Stored data
== Segment start ==

-- ==== Sys2Proof/Tests/Slice0.lean ====
section
/-! SUPPORT. Small tests on fixed values. Expected values come from spec/95_test_vectors.md (the vector is named in the
docstring) or from the spec's encoding tables; the witnesses show that the hypotheses of the statements can be met. -/

namespace Sys2Proof.Tests

open Sys2Proof Sys2Proof.Machine

/-! ### Helpers -/

/-- The next state, where there is one. -/
def after? (o : Host.Outcome State Fault Refusal) : Option State :=
  match o with
  | .next s => some s
  | .fault _ => none
  | .refused _ => none

/-- The next state; the reset state where there is none. -/
def after (o : Host.Outcome State Fault Refusal) : State := (after? o).getD State.reset

/-- A next state is answered. -/
def goesOn (o : Host.Outcome State Fault Refusal) : Bool := (after? o).isSome

theorem next_after {o : Host.Outcome State Fault Refusal} (h : goesOn o = true) : o = .next (after o) := by
  cases o <;> first | rfl | cases h

/-- Configured with the defaults, no transaction, and the register reads answer `reads`. -/
def ready (mode : Mode) (reads : List Byte) : State :=
  { State.reset with
    configured := true
    dev := { DeviceConfig.reset with interruptOrPoll := mode }
    mode := mode
    env := { Env.reset with answers := reads } }

/-- A submitted transaction under way. -/
def running (msgs : List Message) (phase : Phase) (cursor position : Nat) (reads : List Byte) : State :=
  { ready .interrupt reads with
    msgs := some msgs, phase := phase, cursor := cursor, position := position, claim := .submission }

/-- `W(a, bytes)`. -/
def W (a : Nat) (bytes : List Byte) : Message :=
  { addr := a, rd := false, nostart := false, recvlen := false, len := bytes.length, buf := some bytes }

/-- `R(a, n)`. -/
def R (a n : Nat) : Message :=
  { addr := a, rd := true, nostart := false, recvlen := false, len := n, buf := some (List.replicate n 0) }

/-- `RL(a)`, declared length 1. -/
def RL (a : Nat) : Message :=
  { addr := a, rd := true, nostart := false, recvlen := true, len := 1, buf := some (List.replicate 33 0) }

/-- `m+N`. -/
def N (m : Message) : Message := { m with nostart := true }

/-- A row of the vectors' tables: State, cursor, position, err after, and the register writes made. -/
structure Row where
  phase : Phase
  cursor : Nat
  position : Nat
  err : Err
  writes : List (RegId × Byte)
  deriving DecidableEq, Repr

def row (s : State) (o : Host.Outcome State Fault Refusal) : Option Row :=
  (after? o).map fun t => ⟨t.phase, t.cursor, t.position, t.err, writesSince s t⟩

/-- The row of one instruction executed in a state. -/
def runs (i : Instr) (s : State) : Option Row := row s (exec i s)

/-- The reference engine in a given state, with the environment's moves before the accesses. -/
def lab (e : Engine) (moves : List (List EnvMove)) : State :=
  { ready .poll [] with env := { Env.reset with level := .reference, eng := e, moves := moves } }

/-- A state whose clock readings are apart by these times. -/
def timed (s : State) (ds : List Nat) : State := { s with env := { s.env with elapse := ds } }

/-! ### WellFormed -/

theorem test_wf_operands_refused :
    (MsgOperands.legal false false ⟨0x50, 1, none⟩ = false) ∧ (MsgOperands.legal false false ⟨0x80, 1, some [0]⟩ = false)
      ∧ (MsgOperands.legal false false ⟨0x50, 2, some [0]⟩ = false)
      ∧ (MsgOperands.legal true false ⟨0x50, 1, some (List.replicate 32 0)⟩ = false)
      ∧ (MsgOperands.legal false true ⟨0x50, 0, some [0]⟩ = false) := by decide

theorem test_wf_operands_accepted :
    MsgOperands.legal true true ⟨0x7F, 1, some (List.replicate 33 0)⟩ = true
      ∧ MsgOperands.legal false false ⟨0, 0, some []⟩ = true := by decide

theorem test_wf_instr_refused :
    (Instr.msgWrite true ⟨0x50, 1, none⟩).wf = false ∧ (Instr.msgRead ⟨0x80, 0, some []⟩).wf = false
      ∧ (Instr.msgReadRecvlen ⟨0x0B, 1, some [0]⟩).wf = false ∧ (Instr.msgWriteNostart false ⟨0x50, 0, some []⟩).wf = false
      ∧ (Instr.msgReadNostart ⟨0x50, 0, some []⟩).wf = false
      ∧ (Instr.msgReadRecvlenNostart ⟨0x0B, 1, some [0]⟩).wf = false
      ∧ (Instr.configure ⟨100000, 0, 1, .little, .poll, 0, 0⟩).wf = false
      ∧ (Instr.configure ⟨100000, 400, 3, .little, .poll, 0, 0⟩).wf = false
      ∧ (Instr.arm none).wf = false ∧ (Instr.pollWait 0 5).wf = false ∧ (Instr.pollWait 2 0).wf = false := by decide

/-- S19 to S23, and a message longer than its buffer. -/
theorem test_wf_list_refused :
    listLegal none = false ∧ listLegal (some []) = false ∧ listLegal (some [W 0x80 [1]]) = false
      ∧ listLegal (some [{ R 0x50 2 with buf := none }]) = false
      ∧ listLegal (some [W 0x50 [1], N (W 0x50 [])]) = false
      ∧ listLegal (some [{ RL 0x0B with buf := some (List.replicate 10 0) }]) = false
      ∧ listLegal (some [{ R 0x50 2 with buf := some [0] }]) = false := by decide

theorem test_wf_params_refused :
    ({ Params.default with regCmd := 3 }).legal = false ∧ ({ Params.default with ctrlEn := 0xC0 }).legal = false
      ∧ ({ Params.default with ctrlIen := 0x80 }).legal = false ∧ ({ Params.default with statAl := 0 }).legal = false
      ∧ ({ Params.default with statTip := 0x40 }).legal = false ∧ ({ Params.default with cmdIack := 0x11 }).legal = false
      ∧ ({ Params.default with tIrqWait := 0 }).legal = false ∧ ({ Params.default with tPollWait := 0 }).legal = false
      ∧ ({ Params.default with tRecoveryWait := 0 }).legal = false ∧ ({ Params.default with tick := 0 }).legal = false := by
  decide

theorem test_params_admit :
    Params.default.admits (some [W 0x50 [1, 2]]) = true
      ∧ ({ Params.default with lenMax := some 1 }).admits (some [W 0x50 [1, 2]]) = false := by decide

theorem test_wf_params_accepted : Params.default.legal = true := by decide

/-! ### Decode: the words written out from R95, R99, R103 -/

theorem test_decode_commands :
    decode [0b10010001, 1] = .ok (.cmdStart, []) ∧ decode [0b00010001, 1] = .ok (.cmdWrite, [])
      ∧ decode [0b00100001, 1] = .ok (.cmdReadAck, []) ∧ decode [0b00101001, 1] = .ok (.cmdReadNack, [])
      ∧ decode [0b01000001, 1] = .ok (.cmdStop, []) ∧ decode [0b00000001, 1] = .ok (.cmdIack, [])
      ∧ decode [0b01100001, 1] = .ok (.cmdRecover, []) := ⟨rfl, rfl, rfl, rfl, rfl, rfl, rfl⟩

/-- Kind `{recvlen, nostart, rd}`; address 0x50, length 2, a buffer of two bytes. -/
theorem test_decode_messages :
    decode [0b000, 2, 0x50, 2, 1, 2, 0x12, 0x34] = .ok (.msgWrite false ⟨0x50, 2, some [0x12, 0x34]⟩, [])
      ∧ decode [0b001, 2, 0x50, 2, 1, 2, 0, 0] = .ok (.msgRead ⟨0x50, 2, some [0, 0]⟩, [])
      ∧ decode [0b101, 2, 0x0B, 1, 0] = .ok (.msgReadRecvlen ⟨0x0B, 1, none⟩, [])
      ∧ decode [0b010, 2, 0x50, 1, 1, 1, 7] = .ok (.msgWriteNostart false ⟨0x50, 1, some [7]⟩, [])
      ∧ decode [0b011, 2, 0x50, 1, 1, 1, 0] = .ok (.msgReadNostart ⟨0x50, 1, some [0]⟩, [])
      ∧ decode [0b111, 2, 0x0B, 1, 0] = .ok (.msgReadRecvlenNostart ⟨0x0B, 1, none⟩, [])
      ∧ decode [0b100, 2, 0x0B, 1, 0] = .ok (.msgWrite true ⟨0x0B, 1, none⟩, [])
      ∧ decode [0b110, 2, 0x0B, 1, 0] = .ok (.msgWriteNostart true ⟨0x0B, 1, none⟩, []) :=
  ⟨rfl, rfl, rfl, rfl, rfl, rfl, rfl, rfl⟩

/-- The ordinals of R103; 100000 is 0x20 + 128 * (0x0D + 128 * 0x06), 400 is 0x10 + 128 * 0x03. -/
theorem test_decode_host_operations :
    decode [0, 3, 0xA0, 0x8D, 0x06, 0x90, 0x03, 1, 0, 1, 0, 0]
        = .ok (.configure ⟨100000, 400, 1, .little, .poll, 0, 0⟩, [])
      ∧ decode [1, 3, 1, 1, 0, 0x50, 1, 1, 1, 0x12] = .ok (.submit (some [W 0x50 [0x12]]), [])
      ∧ decode [2, 3, 1, 0] = .ok (.validate (some []), [])
      ∧ decode [3, 3, 1, 1, 1, 0x50, 1, 1, 1, 0] = .ok (.arm (some [R 0x50 1]), [])
      ∧ decode [4, 3] = .ok (.recover, []) ∧ decode [5, 3] = .ok (.step, []) ∧ decode [6, 3] = .ok (.irqEntry, [])
      ∧ decode [7, 3] = .ok (.waitIrq, []) ∧ decode [8, 3] = .ok (.pollLoop, [])
      ∧ decode [9, 3, 0x02, 0x64] = .ok (.pollWait 2 100, []) ∧ decode [10, 3] = .ok (.watchdogAbort, [])
      ∧ decode [11, 3] = .ok (.report, []) ∧ decode [12, 3, 3] = .ok (.getreg .data, [])
      ∧ decode [13, 3, 2, 0x80] = .ok (.setreg .control 0x80, []) :=
  ⟨rfl, rfl, rfl, rfl, rfl, rfl, rfl, rfl, rfl, rfl, rfl, rfl, rfl, rfl⟩

theorem test_decode_rejects :
    decode [0x90, 1] = .error .unknownCommand ∧ decode [8, 2] = .error .unknownKind
      ∧ decode [14, 3] = .error .unknownOperation ∧ decode [15, 3] = .error .unknownOperation
      ∧ decode [0, 4] = .error .unknownFormat ∧ decode [0x91] = .error .truncated
      ∧ decode [12, 3, 5] = .error .unknownRegister ∧ decode [2, 3, 2] = .error .badOperand :=
  ⟨rfl, rfl, rfl, rfl, rfl, rfl, rfl, rfl⟩

/-- A bare word (log 2): a command byte, else a host ordinal. -/
theorem test_decode_bare :
    decodeTableWord 8 0x91 = some .cmdStart ∧ decodeTableWord 8 0x05 = some .step
      ∧ decodeTableWord 8 0x01 = some .cmdIack := ⟨rfl, rfl, rfl⟩

/-! ### Commands and register access -/

/-- The seven bytes (R95), each the one write. -/
theorem test_commands_write :
    [Command.start, .write, .readAck, .readNack, .stop, .iack, .recover].map
        (fun c => writesSince (ready .poll []) (after (exec c.instr (ready .poll []))))
      = [[(.cmd, 0x91)], [(.cmd, 0x11)], [(.cmd, 0x21)], [(.cmd, 0x29)], [(.cmd, 0x41)], [(.cmd, 0x01)],
         [(.cmd, 0x61)]] := by decide

/-- A getreg of CMD reads STATUS; two byte registers, big-endian, shift 1, base 0x100: the value is the low byte, at
0x100 + (4 << 1). -/
def wide : State :=
  { ready .poll [0xAA, 0x41] with
    dev := { DeviceConfig.reset with registerWidth := .two, endianness := .big, baseOffset := 0x100, registerShift := 1 } }

theorem test_getreg_wide :
    ((after (exec (.getreg .cmd) wide)).ret, (after (exec (.getreg .cmd) wide)).env.trace)
      = (.byte 0x41, [.read .cmd 0x108 [0xAA, 0x41] 0x41]) := by decide

theorem test_setreg_wide :
    (after (exec (.setreg .data 0x5A) wide)).env.trace = [.write .data 0x106 [0, 0x5A] 0x5A] := by decide

/-! ### configure -/

/-- P6: prescale 49, in the order of Program 8; CONTROL reads 0x00. -/
theorem test_configure_p6 :
    let s : State := { State.reset with env := { Env.reset with answers := [0] } }
    let t := after (exec (.configure ⟨100000, 400, 1, .little, .interrupt, 0, 0⟩) s)
    (t.dev.prescale, t.configured, t.mode, t.ret, writesSince s t)
      = (49, true, .interrupt, .configured .none,
         [(.control, 0), (.prelow, 0x31), (.prehigh, 0), (.cmd, 0x01), (.control, 0x80)]) := by decide

/-- P7 as 90_conflicts.md C1 has it (prescale 0x021B, success), and a zero bus clock. -/
theorem test_configure_p7 :
    let s : State := { State.reset with env := { Env.reset with answers := [0xFF] } }
    let t := after (exec (.configure ⟨100000, 37, 1, .little, .poll, 0, 0⟩) s)
    (t.dev.prescale, writesSince s t, (after (exec (.configure ⟨100000, 0, 1, .little, .poll, 0, 0⟩) s)).ret)
      = (0x021B, [(.control, 0x3F), (.prelow, 0x1B), (.prehigh, 0x02), (.cmd, 0x01), (.control, 0xBF)],
         .configured .configuration) := by decide

/-! ### The sequencer's step: the rows of section 2.4 (width 1: the reads are STATUS, then DATA) -/

/-- T1, T3, T4, T6 to T11. -/
theorem test_step_write_rows :
    runs .step (running [W 0x50 [1]] .done 1 0 [0xE3]) = some ⟨.done, 1, 0, .none, [(.cmd, 0x01)]⟩
      ∧ runs .step (running [W 0x50 [0x12]] .start 0 0 [0x61]) = some ⟨.error, 0, 0, .arbitration, [(.cmd, 0x41)]⟩
      ∧ runs .step (running [W 0x50 [0x12, 0x34]] .write 0 1 [0xE1]) = some ⟨.error, 0, 1, .arbitration, [(.cmd, 0x41)]⟩
      ∧ runs .step (running [{ W 0x50 [] with buf := none }] .start 0 0 [0x41])
          = some ⟨.error, 0, 0, .parameter, [(.cmd, 0x41)]⟩
      ∧ runs .step (running [W 0x50 [0x12]] .start 0 0 [0xC1]) = some ⟨.error, 0, 0, .nack, [(.cmd, 0x41)]⟩
      ∧ runs .step (running [W 0x50 [1, 2, 3]] .write 0 2 [0xC1]) = some ⟨.error, 0, 2, .nack, [(.cmd, 0x41)]⟩
      ∧ runs .step (running [W 0x50 [0x12, 0x34]] .start 0 0 [0x41])
          = some ⟨.write, 0, 1, .none, [(.data, 0x12), (.cmd, 0x11)]⟩
      ∧ runs .step (running [W 0x50 [0x12, 0x34]] .write 0 1 [0x41])
          = some ⟨.write, 0, 2, .none, [(.data, 0x34), (.cmd, 0x11)]⟩
      ∧ runs .step (running [W 0x50 [0x12, 0x34]] .write 0 2 [0x41]) = some ⟨.done, 1, 0, .none, [(.cmd, 0x41)]⟩ := by
  decide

== Segment end ==

TASK PROMPT:
Using the entries above, return exactly the lines from the line with "2]]) = false := by decide" to the line with "some [0]⟩, [])", counting both of those lines.

ANSWER FOR THE TASK:
      ∧ ({ Params.default with lenMax := some 1 }).admits (some [W 0x50 [1, 2]]) = false := by decide

theorem test_wf_params_accepted : Params.default.legal = true := by decide

/-! ### Decode: the words written out from R95, R99, R103 -/

theorem test_decode_commands :
    decode [0b10010001, 1] = .ok (.cmdStart, []) ∧ decode [0b00010001, 1] = .ok (.cmdWrite, [])
      ∧ decode [0b00100001, 1] = .ok (.cmdReadAck, []) ∧ decode [0b00101001, 1] = .ok (.cmdReadNack, [])
      ∧ decode [0b01000001, 1] = .ok (.cmdStop, []) ∧ decode [0b00000001, 1] = .ok (.cmdIack, [])
      ∧ decode [0b01100001, 1] = .ok (.cmdRecover, []) := ⟨rfl, rfl, rfl, rfl, rfl, rfl, rfl⟩

/-- Kind `{recvlen, nostart, rd}`; address 0x50, length 2, a buffer of two bytes. -/
theorem test_decode_messages :
    decode [0b000, 2, 0x50, 2, 1, 2, 0x12, 0x34] = .ok (.msgWrite false ⟨0x50, 2, some [0x12, 0x34]⟩, [])
      ∧ decode [0b001, 2, 0x50, 2, 1, 2, 0, 0] = .ok (.msgRead ⟨0x50, 2, some [0, 0]⟩, [])
      ∧ decode [0b101, 2, 0x0B, 1, 0] = .ok (.msgReadRecvlen ⟨0x0B, 1, none⟩, [])
      ∧ decode [0b010, 2, 0x50, 1, 1, 1, 7] = .ok (.msgWriteNostart false ⟨0x50, 1, some [7]⟩, [])
      ∧ decode [0b011, 2, 0x50, 1, 1, 1, 0] = .ok (.msgReadNostart ⟨0x50, 1, some [0]⟩, [])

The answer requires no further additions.